### WORK INSTRUCTIONS
Word for word, restate all of the data shown below.

(Dataset items)
== Segment start ==

-- ==== Sys2Proof/Syntax.lean ====
section
/-! DEFINITION. The instruction set: one constructor per row of spec/opcode_table.json. The first part holds the slot
instructions of the four positions S, V, M and C (R272 to R275, R291 to R294), with their encoded fields as operands; the
second part holds the device steps, whose operands name the unit, entry or request they act on. -/

namespace Sys2Proof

== Segment end ==

### EXERCISE OUTPUT
-- ==== Sys2Proof/Syntax.lean ====
section
/-! DEFINITION. The instruction set: one constructor per row of spec/opcode_table.json. The first part holds the slot
instructions of the four positions S, V, M and C (R272 to R275, R291 to R294), with their encoded fields as operands; the
second part holds the device steps, whose operands name the unit, entry or request they act on. -/

namespace Sys2Proof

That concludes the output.